I'm not one for spending hours or working on minute areas of images to "improve" them, and I'm not a big fan of sharpening - so most of my images are processed in less than a minute. The originals of this pair were quite dark and contrasty so the challenge was to make them look as close to how I saw them as I could.

I use LightRoom 6.something (standalone) and the obvious actions with dark and contrasty images would be to increase the exposure and lower the contrast - but that has the by-product of making them look a little "flat". My approach is too reduce the Highlights and increase Shadow details as a starting point - taking care to not kill off the impact of bursts of light or make an image that looks as though it has been taken with "fill-in flash". Then a reduction in contrast and slight increase in exposure (I tend to shoot with -1/3 or 2/3 exposure compensation as standard) and then a tweak of whites and blacks to give the overall "look" I want.
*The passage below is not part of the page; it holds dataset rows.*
/-- The bits of a K-slot instruction but for its guard. -/
def encodeK : Instr → Option Nat
  | .add d a b => some (eKR 0x01 d a b) | .sub d a b => some (eKR 0x02 d a b)
  | .and d a b => some (eKR 0x03 d a b) | .or d a b => some (eKR 0x04 d a b)
  | .xor d a b => some (eKR 0x05 d a b) | .andn d a b => some (eKR 0x06 d a b)
  | .shl d a b => some (eKR 0x07 d a b) | .shr d a b => some (eKR 0x08 d a b)
  | .sra d a b => some (eKR 0x09 d a b) | .min d a b => some (eKR 0x0A d a b)
  | .max d a b => some (eKR 0x0B d a b) | .minn d a b => some (eKR 0x0C d a b)
  | .maxn d a b => some (eKR 0x0D d a b) | .mul d a b => some (eKR 0x0E d a b)
  | .mulh d a b => some (eKR 0x0F d a b) | .mulhn d a b => some (eKR 0x10 d a b)
  | .div d a b => some (eKR 0x11 d a b) | .divn d a b => some (eKR 0x12 d a b)
  | .rem d a b => some (eKR 0x13 d a b) | .remn d a b => some (eKR 0x14 d a b)
  | .clz d a => some (eKR 0x15 d a 0) | .ctz d a => some (eKR 0x16 d a 0) | .popc d a => some (eKR 0x17 d a 0)
  | .sel d a b ps => some (eKR 0x18 d a b + ps.toNat * 2 ^ 32)
  | .addi d a imm => some (eKI 0x20 d a imm) | .andi d a imm => some (eKI 0x21 d a imm)
  | .ori d a imm => some (eKI 0x22 d a imm) | .xori d a imm => some (eKI 0x23 d a imm)
  | .shli d a imm => some (eKI 0x24 d a imm) | .shri d a imm => some (eKI 0x25 d a imm)
  | .srai d a imm => some (eKI 0x26 d a imm) | .movi d imm => some (eKI 0x27 d 0 imm)
  | .muli d a imm => some (eKI 0x28 d a imm)
  | .cmpEq pd a b => some (eKC 0x30 pd a b 0 0) | .cmpNe pd a b => some (eKC 0x30 pd a b 1 0)
  | .cmpLt pd a b => some (eKC 0x30 pd a b 2 0) | .cmpLe pd a b => some (eKC 0x30 pd a b 3 0)
  | .cmpLtn pd a b => some (eKC 0x30 pd a b 4 0) | .cmpLen pd a b => some (eKC 0x30 pd a b 5 0)
  | .cmpiEq pd a imm => some (eKC 0x31 pd a 0 0 imm) | .cmpiNe pd a imm => some (eKC 0x31 pd a 0 1 imm)
  | .cmpiLt pd a imm => some (eKC 0x31 pd a 0 2 imm) | .cmpiLe pd a imm => some (eKC 0x31 pd a 0 3 imm)
  | .cmpiLtn pd a imm => some (eKC 0x31 pd a 0 4 imm) | .cmpiLen pd a imm => some (eKC 0x31 pd a 0 5 imm)
  | .pand pd pa pb => some (eKP 0x32 pd pa pb) | .por pd pa pb => some (eKP 0x33 pd pa pb)
  | .pxor pd pa pb => some (eKP 0x34 pd pa pb) | .pandn pd pa pb => some (eKP 0x35 pd pa pb)
  | .pset a => some (eKR 0x36 0 a 0) | .pget d => some (eKR 0x37 d 0 0)
  | .br off => some (eKB 0x40 0 off 0 0) | .jmp a => some (eKB 0x41 a 0 0 0)
  | .call off => some (eKB 0x42 0 off 0 0) | .ret a => some (eKB 0x43 a 0 0 0)
  | .loop a off => some (eKB 0x44 a off 0 0) | .loopi off n => some (eKB 0x45 0 off 0 n)
  | .lexit off => some (eKB 0x46 0 off 0 0) | .lidx d lvl => some (eKB 0x47 d 0 lvl 0)
  | .rotset imm => some (eKI 0x48 0 0 imm)
  | .tick d => some (eKR 0x50 d 0 0) | .scyc d => some (eKR 0x51 d 0 0) | .tadj => some (opW 0x52)
  | .sleept a => some (eKR 0x53 0 a 0)
  | .lock r w b => some (eLock 0 0 r w b)
  | .lockAnd p r w b => some (eLock p 1 r w b)
  | .lockOr p r w b => some (eLock p 2 r w b)
  | .phase d => some (eKR 0x55 d 0 0)
  | .endProg b => some (eKB 0x56 0 0 0 b)
  | .lkstat d => some (eKR 0x57 d 0 0)
  | .csrr d n => some (eKS 0x60 d 0 n 0)
  | .csrw d a n imm => some (eKS 0x61 d a n imm) | .csrs d a n imm => some (eKS 0x62 d a n imm)
  | .csrc d a n imm => some (eKS 0x63 d a n imm)
  | .trap imm => some (eKI 0x64 0 0 imm)
  | .tret => some (opW 0x65) | .tretSkip => some (opW 0x65 + 2 ^ 33)
  | .brk imm => some (eKI 0x66 0 0 imm) | .esc imm => some (eKI 0x67 0 0 imm)
  | _ => none

/-- The bits of an M-slot instruction but for its guard. -/
def encodeM : Instr → Option Nat
  | .aadd d a b => some (eKR 0x01 d a b) | .asub d a b => some (eKR 0x02 d a b)
  | .aaddi d a imm => some (eMA 0x03 d a imm) | .ashli d a imm => some (eMA 0x04 d a imm)
  | .amuli d a imm => some (eMA 0x05 d a imm) | .amovi d imm => some (eMA 0x06 d 0 imm)
  | .ldb m => some (eML 0x10 m 0 0) | .ldbn m => some (eML 0x11 m 0 0)
  | .ldh m => some (eML 0x12 m 0 0) | .ldhn m => some (eML 0x13 m 0 0)
  | .ldw m => some (eML 0x14 m 0 0) | .ldwn m => some (eML 0x15 m 0 0) | .ldd m => some (eML 0x16 m 0 0)
  | .ldv m v => some (eML 0x18 m (codeView v) 0)
  | .ldvs m v s => some (eML 0x19 m (codeView v) s)
  | .ldacc m => some (eML 0x1A m 0 0)
  | .stb m => some (eML 0x20 m 0 0) | .sth m => some (eML 0x21 m 0 0) | .stw m => some (eML 0x22 m 0 0)
  | .std m => some (eML 0x23 m 0 0) | .stv m => some (eML 0x24 m 0 0)
  | .stvs m s => some (eML 0x25 m 0 s) | .stvm m s => some (eML 0x26 m 0 s)
  | .mark => some (opW 0x30)
  | .spill f r => some (eMX 0x38 f r) | .fill f r => some (eMX 0x39 f r)
  | _ => none

/-- The bits of a V- or W-slot instruction but for its guard. -/
def encodeV : Instr → Option Nat
  | .vadd d a b t s => some (eI 0x01 d a b t s 0) | .vsub d a b t s => some (eI 0x02 d a b t s 0)
  | .vmul d a b t s => some (eI 0x03 d a b t s 0) | .vmulh d a b t s => some (eI 0x04 d a b t s 0)
  | .vmin d a b t s => some (eI 0x05 d a b t s 0) | .vmax d a b t s => some (eI 0x06 d a b t s 0)
  | .vand d a b t s => some (eI 0x07 d a b t s 0) | .vor d a b t s => some (eI 0x08 d a b t s 0)
  | .vxor d a b t s => some (eI 0x09 d a b t s 0) | .vshl d a b t s => some (eI 0x0A d a b t s 0)
  | .vshr d a b t s => some (eI 0x0B d a b t s 0) | .vsra d a b t s => some (eI 0x0C d a b t s 0)
  | .vabs d a t s => some (eI 0x0D d a 0 t s 0)
  | .vcmpEq d a b t => some (eI 0x0E d a b t false 0) | .vcmpNe d a b t => some (eI 0x0E d a b t false 1)
  | .vcmpLt d a b t => some (eI 0x0E d a b t false 2) | .vcmpLe d a b t => some (eI 0x0E d a b t false 3)
  | .vcmpGt d a b t => some (eI 0x0E d a b t false 4) | .vcmpGe d a b t => some (eI 0x0E d a b t false 5)
  | .vcmpUo d a b t => some (eI 0x0E d a b t false 6) | .vcmpOrd d a b t => some (eI 0x0E d a b t false 7)
  | .vsel d a b c t => some (eVR 0x0F d a b c (codeIType t) 0 0 0)
  | .vdot4Ss d a b c s => some (eVR 0x10 d a b c 0 0 (nat s) 0)
  | .vdot4Su d a b c s => some (eVR 0x10 d a b c 0 0 (nat s) 1)
  | .vdot4Us d a b c s => some (eVR 0x10 d a b c 0 0 (nat s) 2)
  | .vdot4Uu d a b c s => some (eVR 0x10 d a b c 0 0 (nat s) 3)
  | .vaddi d a imm t => some (eVI 0x11 d a imm t) | .vshli d a imm t => some (eVI 0x12 d a imm t)
  | .vshri d a imm t => some (eVI 0x13 d a imm t) | .vsrai d a imm t => some (eVI 0x14 d a imm t)
  | .vmovi d imm t => some (eVI 0x15 d 0 imm t)
  | .vfadd d a b t r => some (eFR 0x20 d a b 0 t r) | .vfsub d a b t r => some (eFR 0x21 d a b 0 t r)
  | .vfmul d a b t r => some (eFR 0x22 d a b 0 t r)
  | .vfma d a b c t r => some (eFR 0x23 d a b c t r) | .vfms d a b c t r => some (eFR 0x24 d a b c t r)
  | .vfnma d a b c t r => some (eFR 0x25 d a b c t r)
  | .vfmin d a b t => some (eF 0x26 d a b t 0) | .vfmax d a b t => some (eF 0x27 d a b t 0)
  | .vfcmpEq d a b t => some (eF 0x28 d a b t 0) | .vfcmpNe d a b t => some (eF 0x28 d a b t 1)
  | .vfcmpLt d a b t => some (eF 0x28 d a b t 2) | .vfcmpLe d a b t => some (eF 0x28 d a b t 3)
  | .vfcmpGt d a b t => some (eF 0x28 d a b t 4) | .vfcmpGe d a b t => some (eF 0x28 d a b t 5)
  | .vfcmpUo d a b t => some (eF 0x28 d a b t 6) | .vfcmpOrd d a b t => some (eF 0x28 d a b t 7)
  | .vfsgnCopy d a b t => some (eF 0x29 d a b t 0) | .vfsgnNcopy d a b t => some (eF 0x29 d a b t 1)
  | .vfsgnXor d a b t => some (eF 0x29 d a b t 2)
  | .vfsgnAbs d a t => some (eF 0x29 d a 0 t 3) | .vfsgnNeg d a t => some (eF 0x29 d a 0 t 4)
  | .vfrcp d a t => some (eF 0x2A d a 0 t 0) | .vfrsq d a t => some (eF 0x2B d a 0 t 0)
  | .vfsqrt d a t r => some (eFR 0x2C d a 0 0 t r) | .vfdiv d a b t r => some (eFR 0x2D d a b 0 t r)
  | .vfexp2 d a t => some (eF 0x2E d a 0 t 0) | .vflog2 d a t => some (eF 0x2F d a 0 t 0)
  | .vfactTanh d a t => some (eF 0x30 d a 0 t 0) | .vfactSigm d a t => some (eF 0x30 d a 0 t 1)
  | .vfactGelu d a t => some (eF 0x30 d a 0 t 2) | .vfactSilu d a t => some (eF 0x30 d a 0 t 3)
  | .vfcls d a t => some (eF 0x31 d a 0 t 0)
  | .vcvt d a df sf r s => some (eVC d a df sf r s)
  | .vqblkB4 d a b r => some (eVR 0x39 d a b 0 0 (codeRMode r) 0 0)
  | .vqblkB10 d a b r => some (eVR 0x39 d a b 0 0 (codeRMode r) 0 1)
  | .vdqblkB4Bf24 d a => some (eVR 0x3A d a 0 0 0 0 0 0) | .vdqblkB4Lo d a => some (eVR 0x3A d a 0 0 0 0 0 1)
  | .vdqblkB4Hi d a => some (eVR 0x3A d a 0 0 0 0 0 2) | .vdqblkB10Bf24 d a => some (eVR 0x3A d a 0 0 0 0 0 4)
  | .vdqblkB10Lo d a => some (eVR 0x3A d a 0 0 0 0 0 5) | .vdqblkB10Hi d a => some (eVR 0x3A d a 0 0 0 0 0 6)
  | .vfrnd d a t r => some (eFR 0x3B d a 0 0 t r)
  | .vredAdd d a t => some (eI 0x40 d a 0 t false 0) | .vredMax d a t => some (eI 0x40 d a 0 t false 1)
  | .vredMin d a t => some (eI 0x40 d a 0 t false 2) | .vredAnd d a t => some (eI 0x40 d a 0 t false 3)
  | .vredOr d a t => some (eI 0x40 d a 0 t false 4) | .vredXor d a t => some (eI 0x40 d a 0 t false 5)
  | .vfredSum d a t => some (eF 0x41 d a 0 t 0) | .vfredMax d a t => some (eF 0x41 d a 0 t 1)
  | .vfredMin d a t => some (eF 0x41 d a 0 t 2)
  | .vperm d a b t => some (eI 0x42 d a b t false 0)
  | .vbcast d a t l => some (eI 0x43 d a 0 t false l.toNat)
  | .vslide d a b t n => some (eI 0x44 d a b t false n.toNat)
  | .vzipLo d a b t => some (eI 0x45 d a b t false 0) | .vzipHi d a b t => some (eI 0x45 d a b t false 1)
  | .vzipEven d a b t => some (eI 0x45 d a b t false 2) | .vzipOdd d a b t => some (eI 0x45 d a b t false 3)
  | .vrng d t => some (eI 0x48 d 0 0 t false 0)
  | .vmov d a => some (eVR 0x50 d a 0 0 0 0 0 0)
  | _ => none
I don't add sharpening, but I sometimes use the "Clarity" slider - and quite often I reduce it (the Woodland Path shot was reduced a fair amount) but when I want a little more "edge contrast" I increase the clarity a little.

Hope that makes sense, and maybe helps someone?
LennyBloke
HarisF1
Posted 16/08/2022 - 12:09 Link
Great point about the clarity slider for busy scenes, it can really hurt the 'painting' effect if overused.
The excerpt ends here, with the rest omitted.